Work out how many lines of the material contain the string "each"; the answer is that number only.

================

-- ==== Sys2Proof/Machine/Payload.lean ====
section
/-! DEFINITION. The payload schema multiplexer: the schema table, the field codecs, PL_ENCODE and PL_DECODE
(44_payload_mux.md). -/

namespace Sys2Proof.Machine

/-- SCHEMA(s): the field types of each subsystem's payload in order, packed with no padding (44_payload_mux.md R181, R183). -/
def schema : Subsystem → List FieldType
  | .cdh => [.f32, .f32, .f32, .u8, .u8, .f32, .u32, .u16, .u8, .u8]
  | .power => [.f32, .f32, .f32, .f32, .f32, .f32, .f32, .f32, .u8, .u8]
  | .comms => [.f32, .f32, .f32, .f32, .f32, .u32, .u8, .u8, .u8, .u8]
  | .thermal => [.f32, .u8, .u8, .u8, .u8, .f32, .f32, .u8]
  | .adcs => [.f32, .f32, .f32, .f32, .f32, .f32, .f32, .f32, .f32, .f32, .u8, .u8, .u8, .u8]
  | .propulsion => [.f32, .f32, .f32, .f32, .u8, .u8, .u8, .u8, .f32, .f32, .u8, .u8]
  | .payload => [.u8, .u8, .u16, .u8, .f32, .f32, .u8, .u8]

/-- width(t): the wire bytes of a field type (44_payload_mux.md R182). -/
def fieldWidth : FieldType → Nat
  | .f32 => 4
  | .u8 => 1
  | .u16 => 2
  | .u32 => 4

/-- nf(s): the field count (44_payload_mux.md R180). -/
def nf (y : Subsystem) : Nat := (schema y).length

/-- plen(s): the payload length, the sum of the field widths (44_payload_mux.md R180). -/
def plen (y : Subsystem) : Nat := ((schema y).map fieldWidth).sum

/-- fits(t, v): every pattern fits a float field, an integer must fit its wire width (44_payload_mux.md R182, R184). -/
def fits (t : FieldType) (v : Word) : Bool := t == .f32 || v.toNat < 2 ^ (8 * fieldWidth t)

/-- enc_field(t, v): the big-endian bytes of v at the type's width (44_payload_mux.md R182, 30_encoding.md R89). -/
def encField (t : FieldType) (v : Word) : List Byte :=
  match t with
  | .f32 | .u32 => be32 v
  | .u16 => be16 (v.setWidth 16)
  | .u8 => [v.setWidth 8]

/-- dec_field(t, b): the field's bytes as a zero-extended number (44_payload_mux.md R182). -/
def decField (b : List Byte) : Word := BitVec.ofNat 32 (unbe b)

/-- The bytes of the fields in order, or none where an integer does not fit its wire type (44_payload_mux.md R185). -/
def encFields : List FieldType → List Word → Option (List Byte)
  | [], _ => some []
  | _ :: _, [] => none
  | t :: ts, v :: vs =>
    if fits t v then
      match encFields ts vs with
      | some p => some (encField t v ++ p)
      | none => none
    else none

/-- enc_payload(s): FIELD[nf(s)..13] are not read (44_payload_mux.md R185). -/
def encPayload (y : Subsystem) (field : Vector Word Config.nField) : Option (List Byte) :=
  encFields (schema y) field.toList

/-- The field values in the bytes of a payload, each field starting where the one before it ends (44_payload_mux.md R181,
R186). -/
def decFields : List FieldType → List Byte → List Word
  | [], _ => []
  | t :: ts, b => decField (b.take (fieldWidth t)) :: decFields ts (b.drop (fieldWidth t))

/-- dec_payload(s, p): all 14 FIELD registers, 0 beyond the schema's fields (44_payload_mux.md R186). -/
def decPayload (y : Subsystem) (p : List Byte) : Vector Word Config.nField :=
  Vector.ofFn fun i => (decFields (schema y) p).getD i.val 0

/-- The payload of FIELD under a schema, or RangeError (44_payload_mux.md R185). -/
def withPayload (y : Subsystem) (s : State) (k : List Byte → Out) : Out :=
  match encPayload y s.field with
  | some p => k p
  | none => fail .rangeError s

/-- PL_ENCODE (44_payload_mux.md R187). -/
def execPlEncode (s : State) : Out :=
  withSubsystem s.argSubsys s fun y =>
  withPayload y s fun p =>
    succeed (BitVec.ofNat 32 (plen y)) (s.putOutput p)

/-- PL_DECODE (44_payload_mux.md R188). -/
def execPlDecode (s : State) : Out :=
  require s.inLenOk .rangeError s <|
  withSubsystem s.argSubsys s fun y =>
  require (s.inCount == plen y) .malformedPayload s <|
  withInput 0 s.inCount s fun p =>
    succeed (BitVec.ofNat 32 (nf y)) { s with field := decPayload y p }

end Sys2Proof.Machine
end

================

ANSWER TO THIS PROBLEM = 2